# Finding out bandwidth hogger



## Harsh Pranami (Jun 4, 2015)

So me and my flatmates share a broadband connection through router. Before subscription we all came to an understanding that no one will download data during day time in order for others to surf web without any problems. But since past few days someone has been secretly downloading and I can't even open gmail. Upon asking everyone denies plainly. Thrice I've changed the password after which everything goes to normal but after telling those jerks the password same thing happens. Is there any way to find the culprit? After logging in router I can see the clients connected and everyone is accounted for. I just can't see who is hogging up the bandwidth. My router is dlink 605L. Any help is very much appreciated.


----------



## himanshu_game (Jun 4, 2015)

Harsh Pranami said:


> So me and my flatmates share a broadband connection through router. Before subscription we all came to an understanding that no one will download data during day time in order for others to surf web without any problems. But since past few days someone has been secretly downloading and I can't even open gmail. Upon asking everyone denies plainly. Thrice I've changed the password after which everything goes to normal but after telling those jerks the password same thing happens. Is there any way to find the culprit? After logging in router I can see the clients connected and everyone is accounted for. I just can't see who is hogging up the bandwidth. My router is dlink 605L. Any help is very much appreciated.

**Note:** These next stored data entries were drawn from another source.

/-- The chain of a body (R241): the cells held, and at the packet's end the first cell, which takes bytes 0 to 511, before them. -/
def stagedChain (whole : Bool) (held new : List Nat) : List Nat :=
  if whole then new.take 1 ++ held ++ new.drop 1 else held ++ new

/-- BODY_STAGING_WRITE (R241, R242): bytes 512 to `upto` of a packet have reached the TD. A cell that R240 refuses marks the
packet: what is collected is discarded, and the cells taken until then are freed. -/
def execBodyStagingWrite (id upto : Nat) (s : State) : Host.Outcome State Fault Refusal :=
  ok (s.withPkt id fun p s =>
    let upto := min upto p.len
    if p.egress || p.len ≤ 512 || upto ≤ 512 || upto ≤ p.staged || s.tdStill then s
    else
      let s := s.setPkt { p with staged := upto }
      let b := (s.stagedBody id).getD ⟨id, [], false, false, false, 0⟩
      let b := { b with whole := upto == p.len, last := s.time.elapsed }
      if b.marked then s.setBody id (some b)
      else
        let ks := (stagedShape upto p.len).drop b.cells.length
        match s.takeCells false ks with
        | some (ps, s) => s.setBody id (some { b with cells := stagedChain b.whole b.cells ps })
        | none =>
          let r := State.takeUntilRefused false ks s
          (State.freeCells rqStaging (b.cells ++ r.1) r.2).setBody id (some { b with cells := [], marked := true }))

/-- DISCARD_NOTICE (R241): the FD dropped the packet; its staged cells are freed, unless a drop-mirror copy of it is still to be
decided, which shares them. -/
def execDiscardNotice (id : Nat) (s : State) : Host.Outcome State Fault Refusal :=
  ok (if s.brg.notices.contains id then
      let s := { s with brg := { s.brg with notices := s.brg.notices.erase id } }
      if s.brg.descs.any fun d => d.pkt == id then s else s.freeBody id
    else s)

/-- Whether the bridge can deliver a descriptor now (R17): those it accepted before have been delivered, and no unit of the packet class is
being replayed towards the TD. -/
def State.deliverable (s : State) (d : Desc) : Bool :=
  d.taken ||
  (!(s.stuck false fun x => match x with | .bytes _ => true | .descriptor _ => true | _ => false) &&
    (s.brg.descs.takeWhile fun x => x.pkt != d.pkt).all fun x => x.taken)

/-- STAGING_EXPIRE (R241): 64 us after the last body byte without a descriptor, one that the bridge can deliver having arrived, the staged cells are freed and counted; a
descriptor that comes later is refused with TIER_LOST. -/
def execStagingExpire (id : Nat) (s : State) : Host.Outcome State Fault Refusal :=
  ok (match s.stagedBody id with
    | some b =>
      if b.whole && !b.marked && !b.expired && b.last + 64000 ≤ s.time.elapsed &&
          !(s.brg.descs.any fun d => d.pkt == id && s.deliverable d) then
        ((State.freeCells rqStaging b.cells s).bump R.BPM_STAGE_EXPIRED_count).setBody id (some { b with cells := [], expired := true })
      else s
    | none => s)

/-! ### The admission decision -/

/-- The forwarding record with another destination: device, port and class of a VOQ. -/
def redirect (rec q : Nat) : Nat :=
  rec / 2 ^ 22 * 2 ^ 22 + rec / 2 ^ 19 % 4 * 2 ^ 19 + q % 8 * 2 ^ 16 + voqPort q * 2 ^ 9 + voqDevice q % 512

/-- The lead of a multicast group for a tag (R327, R374): its lowest member device and that device's lowest member port. -/
def State.groupLead (s : State) (g τ : Nat) : Nat × Nat :=
  let r := s.tdAt tdGroup g τ
  ((firstIdx 512 fun d => bitAt (byteAt r (d / 8)) (d % 8)).getD 0, byteAt r 64 % 128)

/-- The VOQ of a copy and its carried record (R184, R259, R327): the primary copy goes where the forwarding record says, a punt
copy to the Recipe's punt destination, mirror and drop-mirror copies to their session's; a drop-mirror copy carries drop and
its reason. -/
def State.copyTo (s : State) (d : Desc) (k : CopyKind) : Nat × Nat :=
  let rec64 := d.carried % 2 ^ 64
  let user := d.carried / 2 ^ 64 * 2 ^ 64
  match k with
  | .primary =>
    if fwdMcast d.fwd then
      let l := s.groupLead (fwdGroup d.fwd) d.tag
      (voqOf l.1 l.2 (fwdTc d.fwd), user + d.fwd)
    else (voqOf (fwdDevice d.fwd) (fwdPort d.fwd) (fwdTc d.fwd), user + d.fwd)
  | .punt =>
    let q := voqOf (fwdDevice d.punt) (fwdPort d.punt) (fwdTc d.punt)
    (q, user + putBits (redirect rec64 q) 21 1 0)
  | .mirror n =>
    let q := Config.mirrorDest n % voqs
    (q, user + putBits (redirect rec64 q) 21 1 0)
  | .dropMirror n why =>
    let q := Config.mirrorDest n % voqs
    (q, user + putBits (putBits (redirect rec64 q) 21 1 0) 22 7 (1 + 2 * why))

/-- A descriptor's packet stored in cells (R238, R241, R242): what is staged is kept where its shape is that of the stored
length, else cells are taken; a refusal of R240 marks the packet. The answer is the reason for which every copy is refused. -/
def State.storeDesc (s : State) (d : Desc) : Option Nat × State :=
  let id := storedOf d.pkt
  if (s.stored id).isSome then (none, s)
  else
    let b := (s.stagedBody d.pkt).getD ⟨d.pkt, [], false, false, true, 0⟩
    if b.expired then (some drTierLost, s)
    else if b.marked then (some drPoolEmpty, s)
    else
      let shape := cellShape d.bytes.length
      if b.whole && b.cells.map ptrPool == shape then
        (none, (s.setBody d.pkt none).setStored id (some ⟨id, b.cells, 0, 0, false⟩))
      else
        let s := State.freeCells rqStaging b.cells s
        match s.takeCells false shape with
        | some (ps, s) => (none, (s.setBody d.pkt none).setStored id (some ⟨id, ps, 0, 0, false⟩))
        | none => (some drPoolEmpty, s.setBody d.pkt (some { b with cells := [], marked := true }))

/-- The tier a VOQ stores into (R255): its free space, the VOQ's occupancy there, and the cost of a copy. -/
def State.tierOf (s : State) (q len : Nat) : Nat × Nat × Nat :=
  let x := s.queue q
  if s.voqHeld q || !x.res.isEmpty then (s.resFree, sumOf Copy.len x.res, len)
  else if x.spill || !x.hbm.isEmpty then (s.hbmFree, sumOf Copy.len x.hbm, len)
  else (s.freeOnDie, x.onDieBytes, cellBytes len)

/-- Check 2 (R255) under an admission profile. -/
def dynamicOk (profile : List Byte) (free q cost : Nat) : Bool :=
  q + cost ≤ leAt profile 4 4 * 256 || (q + cost) * 64 ≤ 2 ^ (signedOf 4 (byteAt profile 0) + 6).toNat * free

/-- A VOQ's WRED average brought up to date (R256), in 1/256 byte. An empty queue has been empty since the last update, which came before
an enqueue or found it empty. -/
def State.average (s : State) (x : Queue) (wp : List Byte) : Nat :=
  let avg := if x.copies = 0 then x.avg / 2 ^ ((s.time.elapsed - x.emptyAt) / 2 ^ byteAt wp 49) else x.avg
  let step : Int := ((256 * x.bytes : Nat) : Int) - (avg : Int)
  min (2 ^ 48) ((avg : Int) + step / ((2 ^ (byteAt wp 48 % 16) : Nat) : Int)).toNat

/-- What check 3 finds (R257). -/
inductive WredAns where
  | pass | mark | refuse
  deriving DecidableEq, Repr

/-- Check 3 (R257) for an average in 1/256 byte and a colour: the answer, and the state with the engine's generator drawn. -/
def State.wredCheck (s : State) (engine : Nat) (profile wp : List Byte) (avg colour carried : Nat) : WredAns × State :=
  let lo := leAt wp (16 * colour) 4 * 65536
  let hi := leAt wp (16 * colour + 4) 4 * 65536
  if avg < lo then (.pass, s)
  else if hi ≤ avg then (.refuse, s)
  else
    let r := Config.wredNext (sread (fun _ => s.rdWord R.QMG_WRED_SEED) s.buf.wred engine)
    let s := { s with buf := { s.buf with wred := mput s.buf.wred engine r } }
    if leAt wp (16 * colour + 8) 2 * (avg - lo) * 65536 ≤ r.toNat * (hi - lo) then (.pass, s)
    else if bitAt (byteAt profile 0) 4 && s.on R.QMG_ECN_CFG_en && bitAt carried (64 + s.rd R.QMG_ECN_CFG_ect_bit) then
      (.mark, s)
    else (.refuse, s)

/-- Checks 0 to 3 of R253 on a copy for VOQ `q`: the reason of a refusal, whether the copy is marked CE, and the state with
average and generator updated. -/
def State.admitChecks (s : State) (d : Desc) (dropMirror : Bool) (engine q : Nat) : Option Nat × Bool × State :=
  let x := s.queue q
  let len := d.bytes.length
  let pools := (s.stored (storedOf d.pkt)).map (fun x => x.cells.map ptrPool)
  let profile := s.tdAt tdAdmit (byteAt (s.tdAt tdVoq q d.tag) 0) d.tag
  let tier := s.tierOf q len
  if x.lc ≠ lcUp ∨ d.tag < x.upFrom then (some drDraining, false, s)
  else if (!dropMirror && (pools.getD []).any fun k => s.rd (R.BPM_POOL_w3_hard_limit k) < s.ingUse k) ||
      s.rd R.BPM_DESC_LIMIT_limit ≤ s.ingressDescs (some d.pkt) then (some drPoolEmpty, false, s)
  else if !dynamicOk profile tier.1 tier.2.1 tier.2.2 then (some drThreshold, false, s)
  else
    let wp := s.tdAt tdWred (byteAt profile 1 % 64) d.tag
    let avg := s.average x wp
    let s := s.setQueue q { x with avg := avg, avgAt := s.time.elapsed }
    if !bitAt (byteAt profile 1) 6 then (none, false, s)
    else
      let r := s.wredCheck engine profile wp avg (min (fwdColour d.fwd) 2) d.carried
      match r.1 with
      | .pass => (none, false, r.2)
      | .mark => (none, true, r.2)
      | .refuse => (some drWred, false, r.2)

May be Windows Update is consuming the data if its just 1 or 2 times.


----------



## swintell (Jun 5, 2015)

Off hand without having a router with bandwidth data monitoring software built in there isn't to many options. 

There is some replacement firmware for certain routers on the Web for this specific reason.

What kind of devices are we talking about phones laptops desktops consoles? All of the above?


----------



## swintell (Jun 5, 2015)

Tried to edit my post but app not working.

P.s. your router is mid tier close to low end....my suggestion would be for you all to chip in and buy a decent router capable of data monitoring. At least a router with 5GHz capability


----------



## Gauravs90 (Jun 5, 2015)

Harsh Pranami said:


> So me and my flatmates share a broadband connection through router. Before subscription we all came to an understanding that no one will download data during day time in order for others to surf web without any problems. But since past few days someone has been secretly downloading and I can't even open gmail. Upon asking everyone denies plainly. Thrice I've changed the password after which everything goes to normal but after telling those jerks the password same thing happens. Is there any way to find the culprit? After logging in router I can see the clients connected and everyone is accounted for. I just can't see who is hogging up the bandwidth. My router is dlink 605L. Any help is very much appreciated.



Which router you have?


----------



## himanshu_game (Jun 5, 2015)

Data monitoring is available in any router that supports DD-WRT but it doesn't filter the data by MAC address.


----------



## Harsh Pranami (Jun 9, 2015)

My router is dlink 605l. Is there anything I can do apart from taking a private connection?

- - - Updated - - -



himanshu_game said:


> May be Windows Update is consuming the data if its just 1 or 2 times.



Nah it's not the update because everything works perfectly until I disclose the password.


----------